◆ **Task item**
An exact transcript of all the records is required, with nothing left out.

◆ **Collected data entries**
====

-- ==== Sys2Proof/Machine/State.lean ====
section
/-! DEFINITION. Everything the spec gives the tile to hold, as plain data, with the queue of waiting commands. -/

namespace Sys2Proof.Machine

/-! ## Pages, blocks and the tile -/

/-- The block states of R37. -/
inductive BlkState where
  | off | comingUp | on | goingDown | fenced
deriving DecidableEq, Repr

/-- The states of a page's expert lock (R36). -/
inductive Lock where
  | closed | armed | opened
deriving DecidableEq, Repr

/-- A fence that a block takes once its shut-down is over (R37), or that it has taken: PAGE_FENCE's CAUSE, LEVEL and
FORCED (R34). -/
structure FenceRec where
  /-- PAGE_FENCE.CAUSE -/
  cause : Nat
  /-- PAGE_FENCE.LEVEL -/
  level : Nat
  /-- PAGE_FENCE.FORCED -/
  forced : Bool
deriving DecidableEq, Repr

/-- The header of one page (R33, R34, R36, R37, R40). -/
structure Hdr where
  /-- PAGE_STATE.STATE -/
  st : BlkState := .off
  /-- PAGE_STATE.PREV -/
  prev : BlkState := .off
  /-- PAGE_CTL.EN -/
  en : Bool := false
  /-- PAGE_STATE.REARM -/
  rearm : Bool := false
  /-- PAGE_STATE.PWR_WAIT -/
  pwrWait : Bool := false
  /-- PAGE_FAULT -/
  fault : BitVec 16 := 0
  /-- PAGE_FAULT_EN -/
  faultEn : BitVec 16 := 0
  /-- PAGE_EVENT -/
  event : BitVec 32 := 0
  /-- PAGE_EVENT_EN -/
  eventEn : BitVec 32 := 0
  /-- PAGE_LOCK -/
  lock : Lock := .closed
  /-- PAGE_OWNER.VALID -/
  ownerValid : Bool := false
  /-- PAGE_OWNER.FUNC -/
  ownerFunc : BitVec 6 := 0
  /-- PAGE_RETRY.TRANSIENT -/
  transient : BitVec 16 := 0
  /-- PAGE_RETRY.LASTING -/
  lasting : BitVec 16 := 0
  /-- PAGE_FENCE -/
  fence : FenceRec := ⟨0, 0, false⟩
  /-- PAGE_CTL.SOFT_RESET -/
  softReset : Bool := false
  /-- a fence that waits for the end of GOING_DOWN (R37) -/
  pendFence : Option FenceRec := none
deriving DecidableEq, Repr

/-- The tile states of R42. -/
inductive TileState where
  | powerOff | aoOnly | addressed | clocked | bringUp | ready | run | sleep | deepSleep | alarmed | test | fenced
deriving DecidableEq, Repr

/-- The tile as a whole (R25, R42, R43, R44, R334). -/
structure Tile where
  /-- TILE_STATE.STATE -/
  st : TileState := .powerOff
  /-- TILE_STATE.PREV -/
  prev : TileState := .powerOff
  /-- the strap window_base[63:28], sampled when PD0 comes up (R383) -/
  windowBase : BitVec 36 := 0
  /-- the chain address, none while the tile has none (R25) -/
  addr : Option (BitVec 6) := none
  /-- the chain address was cleared by RENUM and not yet assigned again (R279) -/
  renumbered : Bool := false
  /-- an expiry of the watchdog has passed without a kick since (R44) -/
  wdogExpired : Bool := false
  /-- the tile was fenced by the watchdog; WATCHDOG is set when it is brought back (R44) -/
  wdogFenced : Bool := false
  /-- the cause of a tile fence whose sequence runs (R334) -/
  fencing : Option Nat := none
  /-- the cause of the last tile fence, which the TILE page's PAGE_FENCE shows (R34, R406) -/
  fence : FenceRec := ⟨0, 0, false⟩
deriving DecidableEq, Repr

/-- The response codes of the control port (R364). -/
inductive RspCode where
  | ok | err | retry
deriving DecidableEq, Repr

/-- A response on the control port. -/
structure Rsp where
  /-- cp_rsp_code -/
  code : RspCode
  /-- the data of a read, right-justified; zero on a write, ERR or RETRY -/
  rdata : W64
  /-- cp_rsp_tag -/
  tag : BitVec 4
deriving DecidableEq, Repr

/-- The control port (R364). -/
structure Cp where
  /-- the responses of the last command that accesses the port or lets waiting accesses go on, in the order of their acceptance:
  none where the access was dropped or waits -/
  rsp : List Rsp := []
  /-- accesses stalled behind a soft reset, oldest first, with their direction (R40) -/
  stalled : List (Bool × Access) := []
  /-- the high halves latched by a read of the low half of HB_TIME or a counter, by register and instance (R291, R348) -/
  halves : Tbl (Option W32) := []
deriving DecidableEq, Repr

/-! ## Interrupt vectors -/

/-- The moderation timer of a vector (R162). -/
inductive Timer where
  | stopped | running | expired
deriving DecidableEq, Repr

/-- One interrupt vector (R160, R162, R163). -/
structure Vec where
  /-- pending events, saturating at 0xFFFF -/
  count : Nat := 0
  /-- the count captured with the message that waits for the channel -/
  captured : Option Nat := none
  /-- the moderation timer -/
  timer : Timer := .stopped
  /-- a flush or a WAKE event met the vector while its message waited: it is due again once that message is accepted -/
  duePend : Bool := false
  /-- the running flush met the vector while its message waited: the flushed message is the next one (R164) -/
  flushPend : Bool := false
deriving DecidableEq, Repr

====

◆ **Solution to this exercise**
-- ==== Sys2Proof/Machine/State.lean ====
section
/-! DEFINITION. Everything the spec gives the tile to hold, as plain data, with the queue of waiting commands. -/

namespace Sys2Proof.Machine

/-! ## Pages, blocks and the tile -/

/-- The block states of R37. -/
inductive BlkState where
  | off | comingUp | on | goingDown | fenced
deriving DecidableEq, Repr

/-- The states of a page's expert lock (R36). -/
inductive Lock where
  | closed | armed | opened
deriving DecidableEq, Repr

/-- A fence that a block takes once its shut-down is over (R37), or that it has taken: PAGE_FENCE's CAUSE, LEVEL and
FORCED (R34). -/
structure FenceRec where
  /-- PAGE_FENCE.CAUSE -/
  cause : Nat
  /-- PAGE_FENCE.LEVEL -/
  level : Nat
  /-- PAGE_FENCE.FORCED -/
  forced : Bool
deriving DecidableEq, Repr

/-- The header of one page (R33, R34, R36, R37, R40). -/
structure Hdr where
  /-- PAGE_STATE.STATE -/
  st : BlkState := .off
  /-- PAGE_STATE.PREV -/
  prev : BlkState := .off
  /-- PAGE_CTL.EN -/
  en : Bool := false
  /-- PAGE_STATE.REARM -/
  rearm : Bool := false
  /-- PAGE_STATE.PWR_WAIT -/
  pwrWait : Bool := false
  /-- PAGE_FAULT -/
  fault : BitVec 16 := 0
  /-- PAGE_FAULT_EN -/
  faultEn : BitVec 16 := 0
  /-- PAGE_EVENT -/
  event : BitVec 32 := 0
  /-- PAGE_EVENT_EN -/
  eventEn : BitVec 32 := 0
  /-- PAGE_LOCK -/
  lock : Lock := .closed
  /-- PAGE_OWNER.VALID -/
  ownerValid : Bool := false
  /-- PAGE_OWNER.FUNC -/
  ownerFunc : BitVec 6 := 0
  /-- PAGE_RETRY.TRANSIENT -/
  transient : BitVec 16 := 0
  /-- PAGE_RETRY.LASTING -/
  lasting : BitVec 16 := 0
  /-- PAGE_FENCE -/
  fence : FenceRec := ⟨0, 0, false⟩
  /-- PAGE_CTL.SOFT_RESET -/
  softReset : Bool := false
  /-- a fence that waits for the end of GOING_DOWN (R37) -/
  pendFence : Option FenceRec := none
deriving DecidableEq, Repr

/-- The tile states of R42. -/
inductive TileState where
  | powerOff | aoOnly | addressed | clocked | bringUp | ready | run | sleep | deepSleep | alarmed | test | fenced
deriving DecidableEq, Repr

/-- The tile as a whole (R25, R42, R43, R44, R334). -/
structure Tile where
  /-- TILE_STATE.STATE -/
  st : TileState := .powerOff
  /-- TILE_STATE.PREV -/
  prev : TileState := .powerOff
  /-- the strap window_base[63:28], sampled when PD0 comes up (R383) -/
  windowBase : BitVec 36 := 0
  /-- the chain address, none while the tile has none (R25) -/
  addr : Option (BitVec 6) := none
  /-- the chain address was cleared by RENUM and not yet assigned again (R279) -/
  renumbered : Bool := false
  /-- an expiry of the watchdog has passed without a kick since (R44) -/
  wdogExpired : Bool := false
  /-- the tile was fenced by the watchdog; WATCHDOG is set when it is brought back (R44) -/
  wdogFenced : Bool := false
  /-- the cause of a tile fence whose sequence runs (R334) -/
  fencing : Option Nat := none
  /-- the cause of the last tile fence, which the TILE page's PAGE_FENCE shows (R34, R406) -/
  fence : FenceRec := ⟨0, 0, false⟩
deriving DecidableEq, Repr

/-- The response codes of the control port (R364). -/
inductive RspCode where
  | ok | err | retry
deriving DecidableEq, Repr

/-- A response on the control port. -/
structure Rsp where
  /-- cp_rsp_code -/
  code : RspCode
  /-- the data of a read, right-justified; zero on a write, ERR or RETRY -/
  rdata : W64
  /-- cp_rsp_tag -/
  tag : BitVec 4
deriving DecidableEq, Repr

/-- The control port (R364). -/
structure Cp where
  /-- the responses of the last command that accesses the port or lets waiting accesses go on, in the order of their acceptance:
  none where the access was dropped or waits -/
  rsp : List Rsp := []
  /-- accesses stalled behind a soft reset, oldest first, with their direction (R40) -/
  stalled : List (Bool × Access) := []
  /-- the high halves latched by a read of the low half of HB_TIME or a counter, by register and instance (R291, R348) -/
  halves : Tbl (Option W32) := []
deriving DecidableEq, Repr

/-! ## Interrupt vectors -/

/-- The moderation timer of a vector (R162). -/
inductive Timer where
  | stopped | running | expired
deriving DecidableEq, Repr

/-- One interrupt vector (R160, R162, R163). -/
structure Vec where
  /-- pending events, saturating at 0xFFFF -/
  count : Nat := 0
  /-- the count captured with the message that waits for the channel -/
  captured : Option Nat := none
  /-- the moderation timer -/
  timer : Timer := .stopped
  /-- a flush or a WAKE event met the vector while its message waited: it is due again once that message is accepted -/
  duePend : Bool := false
  /-- the running flush met the vector while its message waited: the flushed message is the next one (R164) -/
  flushPend : Bool := false
deriving DecidableEq, Repr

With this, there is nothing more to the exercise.